A Planner for Autonomuos Risk-Sensitive Coverage by a Team of Unmanned Aerial Vehicles

Overview

This project proposes a path-planning approach to enable a team of unmanned aerial vehicles (UAVs) to efficiently conduct surveillance of sensitive areas. The proposed approach, termed Rover, seeks to maximize the area covered by the sensors mounted on each UAV while maintaining high sensor data quality and minimizing detection risk. Rover uses a dynamic grid to keep track of the parts of the space that have been surveyed and the times that they were last surveyed. This information is then used to move the UAVs toward areas that have not been covered in a long time. Moreover, a nonlinear optimization formulation is used to determine the altitude at which each UAV flies. The efficiency and scalability of Rover is demonstrated in simulation using complex environments and an increasing number of UAVs to conduct risk-sensitive surveillance.

Running

This is academic code so to all you need to do is run it and watch. A few things need to happen in order for you to run the code.

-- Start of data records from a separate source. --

theorem witness_MontgomeryCommandsUseTheRadix :
    let s := block 1 [(0, Curve.n .secp160r1 - 1), (1, Curve.n .secp160r1 - 1), (2, Curve.n .secp160r1)] 0x10040317#32
    s.Ready s.latched .secp160r1 [(3, 1), (0, 1), (1, 1)] false ∧ s.Ready s.latched .secp160r1 [(3, 1), (0, 1)] false ∧
    s.latched.slots.get 0 < modulus .secp160r1 .n ∧ s.latched.slots.get 1 < modulus .secp160r1 .n ∧
    modulus .secp160r1 .n ≤ s.latched.slots.get 2 ∧
    (let r := block 1 [(0, 5 * 2 ^ 192 % Curve.n .secp160r1)] 0x10000119#32
     5 < modulus .secp160r1 .n ∧ r.latched.slots.get 0 = 5 * 2 ^ (32 * width .secp160r1 .n) % modulus .secp160r1 .n) :=
  ⟨ready_blockWith rfl (by decide) (by decide), ready_blockWith rfl (by decide) (by decide), by decide +kernel⟩

/-- A point with coordinates `p - 1`, the pair `(0, 0)`, a coordinate `p`; `z` of `p - 1`, 0 and `p`. -/
theorem witness_AffineToJacobianWithAndWithoutZ :
    let s := block 4 [(0, Curve.p .secp256r1 - 1), (1, Curve.p .secp256r1 - 1), (2, Curve.p .secp256r1)] 0x00000620#32
    s.Ready s.latched .secp256r1 [(29, 3), (0, 2)] false ∧ s.Ready s.latched .secp256r1 [(29, 3), (0, 2), (0, 1)] false ∧
    (s.latched.slots.get 0 < Curve.p .secp256r1 ∧ s.latched.slots.get 1 < Curve.p .secp256r1 ∧
      ¬(s.latched.slots.get 0 = 0 ∧ s.latched.slots.get 1 = 0) ∧ s.latched.slots.get 0 ≠ 0) ∧
    (s.latched.slots.get 30 = 0 ∧ s.latched.slots.get 31 = 0) ∧ Curve.p .secp256r1 ≤ s.latched.slots.get 2 :=
  ⟨ready_blockWith rfl (by decide) (by decide), ready_blockWith rfl (by decide) (by decide), by decide +kernel⟩

theorem witness_JacobianToAffineDividesByZ :
    let s := block 4 [(0, Curve.p .secp256r1 - 1), (1, 0), (2, Curve.p .secp256r1 - 1), (3, 0), (4, Curve.p .secp256r1)]
      0x00000522#32
    s.Ready s.latched .secp256r1 [(30, 2), (0, 3)] false ∧
    (s.latched.slots.get 0 < Curve.p .secp256r1 ∧ s.latched.slots.get 1 < Curve.p .secp256r1 ∧
      s.latched.slots.get 2 < Curve.p .secp256r1 ∧ s.latched.slots.get 2 ≠ 0) ∧
    s.latched.slots.get 3 = 0 ∧ Curve.p .secp256r1 ≤ s.latched.slots.get 4 :=
  ⟨ready_blockWith rfl (by decide) (by decide), by decide +kernel⟩

/-- Triples of every kind in the slots: `(1, 0, 1)` with `Y = 0`, three times `p - 1`, `(1, 1, p)` which is not reduced, the
generator with `Z = 1`, and `INF` as `(0, 0, 0)`. -/
def triples : State :=
  block 4 [(0, 1), (1, 0), (2, 1), (3, Curve.p .secp256r1 - 1), (4, Curve.p .secp256r1 - 1), (5, Curve.p .secp256r1 - 1),
    (6, 1), (7, 1), (8, Curve.p .secp256r1), (9, Curve.gx .secp256r1), (10, Curve.gy .secp256r1), (11, 1)] 0x00000023#32

/-- The triple of `triples` at slot `k`. -/
def tripleAt (k : Nat) : Jac :=
  ⟨triples.latched.slots.get k, triples.latched.slots.get (k + 1), triples.latched.slots.get (k + 2)⟩

theorem reduced_triples :
    JacReduced .secp256r1 (tripleAt 0) ∧ JacReduced .secp256r1 (tripleAt 3) ∧ JacReduced .secp256r1 (tripleAt 9) ∧
    JacReduced .secp256r1 (tripleAt 12) ∧ ¬ JacReduced .secp256r1 (tripleAt 6) ∧ (tripleAt 0).y = 0 ∧ (tripleAt 0).z ≠ 0 ∧
    (tripleAt 3).y ≠ 0 ∧ (tripleAt 12).z = 0 := by
  unfold JacReduced
  decide +kernel

theorem triples_ready (spans : List (SlotNo × Nat)) (hs : ∀ fk ∈ spans, fk.1.toNat + fk.2 - 1 ≤ 31) :
    triples.Ready triples.latched .secp256r1 spans false := ⟨⟨rfl, rfl⟩, hs, by decide⟩

theorem witness_PdblWritesTheExactTriple :
    (triples.Ready triples.latched .secp256r1 [(29, 3), (0, 3)] false ∧ JacReduced .secp256r1 (tripleAt 0)) ∧
    (triples.Ready triples.latched .secp256r1 [(29, 3), (12, 3)] false ∧ JacReduced .secp256r1 (tripleAt 12)) ∧
    (triples.Ready triples.latched .secp256r1 [(29, 3), (3, 3)] false ∧ JacReduced .secp256r1 (tripleAt 3)) ∧
    (triples.Ready triples.latched .secp256r1 [(29, 3), (6, 3)] false ∧ ¬ JacReduced .secp256r1 (tripleAt 6)) :=
  have h := reduced_triples
  ⟨⟨triples_ready _ (by decide), h.1⟩, ⟨triples_ready _ (by decide), h.2.2.2.1⟩, ⟨triples_ready _ (by decide), h.2.1⟩,
    ⟨triples_ready _ (by decide), h.2.2.2.2.1⟩⟩

theorem witness_JaddWritesTheExactTriple :
    (triples.Ready triples.latched .secp256r1 [(29, 3), (3, 3), (12, 3)] false ∧ JacReduced .secp256r1 (tripleAt 3) ∧
      JacReduced .secp256r1 (tripleAt 12)) ∧
    (triples.Ready triples.latched .secp256r1 [(29, 3), (3, 3), (6, 3)] false ∧
      ¬(JacReduced .secp256r1 (tripleAt 3) ∧ JacReduced .secp256r1 (tripleAt 6))) :=
  have h := reduced_triples
  ⟨⟨triples_ready _ (by decide), h.2.1, h.2.2.2.1⟩, triples_ready _ (by decide), fun k => h.2.2.2.2.1 k.2⟩

/-- The affine operand at slot 3 is `(p - 1, p - 1)`, at slot 12 `(0, 0)`, at slot 8 one whose `x` is `p`. -/
theorem witness_PaddIsTheUnifiedMixedAddition :
    (triples.Ready triples.latched .secp256r1 [(29, 3), (12, 3), (3, 2)] false ∧ JacReduced .secp256r1 (tripleAt 12) ∧
      triples.latched.slots.get 3 < Curve.p .secp256r1 ∧ triples.latched.slots.get 4 < Curve.p .secp256r1) ∧
    (triples.Ready triples.latched .secp256r1 [(29, 3), (3, 3), (12, 2)] false ∧ triples.latched.slots.get 12 = 0 ∧
      triples.latched.slots.get 13 = 0) ∧
    (triples.Ready triples.latched .secp256r1 [(29, 3), (3, 3), (8, 2)] false ∧
      ¬(JacReduced .secp256r1 (tripleAt 3) ∧ triples.latched.slots.get 8 < Curve.p .secp256r1 ∧
        triples.latched.slots.get 9 < Curve.p .secp256r1)) :=
  have h : triples.latched.slots.get 3 < Curve.p .secp256r1 ∧ triples.latched.slots.get 4 < Curve.p .secp256r1 ∧
      triples.latched.slots.get 12 = 0 ∧ triples.latched.slots.get 13 = 0 ∧
      ¬ triples.latched.slots.get 8 < Curve.p .secp256r1 := by decide +kernel
  ⟨⟨triples_ready _ (by decide), reduced_triples.2.2.2.1, h.1, h.2.1⟩, ⟨triples_ready _ (by decide), h.2.2.1, h.2.2.2.1⟩,
    triples_ready _ (by decide), fun k => h.2.2.2.2 k.2.1⟩

theorem witness_PnegNegatesAndPchkValidates :
    let s := block 4 [(30, Curve.p .secp256r1 - 1), (31, 0), (0, Curve.p .secp256r1)] 0x0003C026#32
    s.Ready s.latched .secp256r1 [(30, 2), (30, 2)] false ∧ s.Ready s.latched .secp256r1 [(30, 2)] false ∧
    (s.latched.slots.get 30 < Curve.p .secp256r1 ∧ s.latched.slots.get 31 < Curve.p .secp256r1) ∧
    Curve.p .secp256r1 ≤ s.latched.slots.get 0 :=
  ⟨ready_blockWith rfl (by decide) (by decide), ready_blockWith rfl (by decide) (by decide), by decide +kernel⟩

/-- Equal points, `INF` and a point, and a point and the affine `(0, 0)` or the generator. -/
theorem witness_PointCommandsFollowTheGroupLaw :
    triples.Ready triples.latched .secp256r1 [(29, 3), (9, 3)] false ∧
    triples.Ready triples.latched .secp256r1 [(29, 3), (9, 3), (12, 3)] false ∧
    triples.Ready triples.latched .secp256r1 [(29, 3), (9, 3), (9, 2)] false ∧
    JacOnCurve .secp256r1 (tripleAt 9) ∧ JacOnCurve .secp256r1 (tripleAt 12) ∧
    Valid .secp256r1 (triples.latched.slots.get 9) (triples.latched.slots.get 10) ∧
    (triples.latched.slots.get 12 = 0 ∧ triples.latched.slots.get 13 = 0) := by
  have h : jacToAffine .secp256r1 (tripleAt 9) = .affine (Curve.gx .secp256r1) (Curve.gy .secp256r1) ∧ (tripleAt 12).z = 0 ∧
      triples.latched.slots.get 9 = Curve.gx .secp256r1 ∧ triples.latched.slots.get 10 = Curve.gy .secp256r1 ∧
      triples.latched.slots.get 12 = 0 ∧ triples.latched.slots.get 13 = 0 := by decide +kernel
  refine ⟨triples_ready _ (by decide), triples_ready _ (by decide), triples_ready _ (by decide),
    ⟨reduced_triples.2.2.1, .inr ⟨_, _, h.1, valid_G _⟩⟩, ⟨reduced_triples.2.2.2.1, .inl h.2.1⟩, ?_, h.2.2.2.2⟩
  rw [h.2.2.1, h.2.2.2.1]
  exact valid_G _

theorem witness_EveryValidPointHasOrderN :
    Valid .secp256k1 (Curve.gx .secp256k1) (Curve.gy .secp256k1) ∧ 1 ≤ Curve.n .secp256k1 - 1 := ⟨valid_G _, by decide⟩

$ # Runs Rviz in background to view simulation
$ rosrun rviz rviz &
$ # Sends a static transform in order for visualization markers to be viewed
$ roslaunch configs/tf.launch &

These programs need to be running in order to run the simulation. However, you do not need to run them each time you want to run the simulation. Just keep them in the background. To run the simulation, use the command below.

$ # Runs the simulation
$ python run.py [configuration file name]

On Quadrotors

In order to run Rover on quadrotors, you must have ZeroMQ-ROS installed on all of the quadrotors and on the computer you will be running the algorithm from. You will also need to have all of the quadrotors pointing to the same name server. This is detailed in the ZeroMQ-ROS documentation.

Configuration

This project relies on a JSON configuration file. It indicates how the simulation is to be run. Below is a schema for the configuration file to run the simulation.

{
    "width": Width of scene,
    "height": Height of scene,
    "num_quads": Number of quadrotors in the swarm,
    "min_height": Minimum Altitude,
    "max_height": Maximum Altitude,
    "step_size": Maximum speed,
    "viewing_angle": Field of view of the sensor,
    "num_steps": Number of iterations to run,
    "sq_height": The altitude that the quadrotors should try to stay,
    "sq_std": Scaling constant for penalties in the deviation from 
        the prefered altitude,
    "risk_constant": Scaling constant for pentalties in the risk regression,
    "camera_angle_freedom": How much the sensor can move,
    "initial_camera_angle": Angle of the sensor relative to the vertical,
    "orientation_freedom": The freedom of change in yaw
    "show_time_grid": Boolean: Whether the time grid should be shown or not,
    "practical": Boolean: Whether or not the experiment will be run 
        on actual quads,
    "planner": Algorithm name to run. [USE "rover_gaussian"],

    [IF "practical"]
    "names": {
        Name of robot as stored in ZeroMQ-ROS database: 
            Topic to send velocities to. [USE "cmd_vel"],
        ...
    }
    [END IF]

    "min_safe_distance": Minimum safe distance between quadrotors,
    "scene": Scene to be used for the risk. Samples are shown in `scenes/`,

    "img_file": Where the risk heatmap is to be saved,
    "out_file": Where the output statistics are to be saved,
    "verification_file": Where the trajectories are to be saved
}

Scripts

Scene Generation

To generate a risk map, we have provided an implementation of the diamon-square algorithm that can be used to create random risk scenes. You are able to specifiy whether the risk should be modelled by a set of Gaussians or by a random terrain map.

$ # Generates a risk map
$ python scripts/create_scene.py [dimension] [name of scene] ["gauss" | "rtm"]

Performance Results

Rover also provide the ability to check graph the performance of a the latest run. The script uses octave to plot the sensor quality, risk, and total coverage as a function of the iteration.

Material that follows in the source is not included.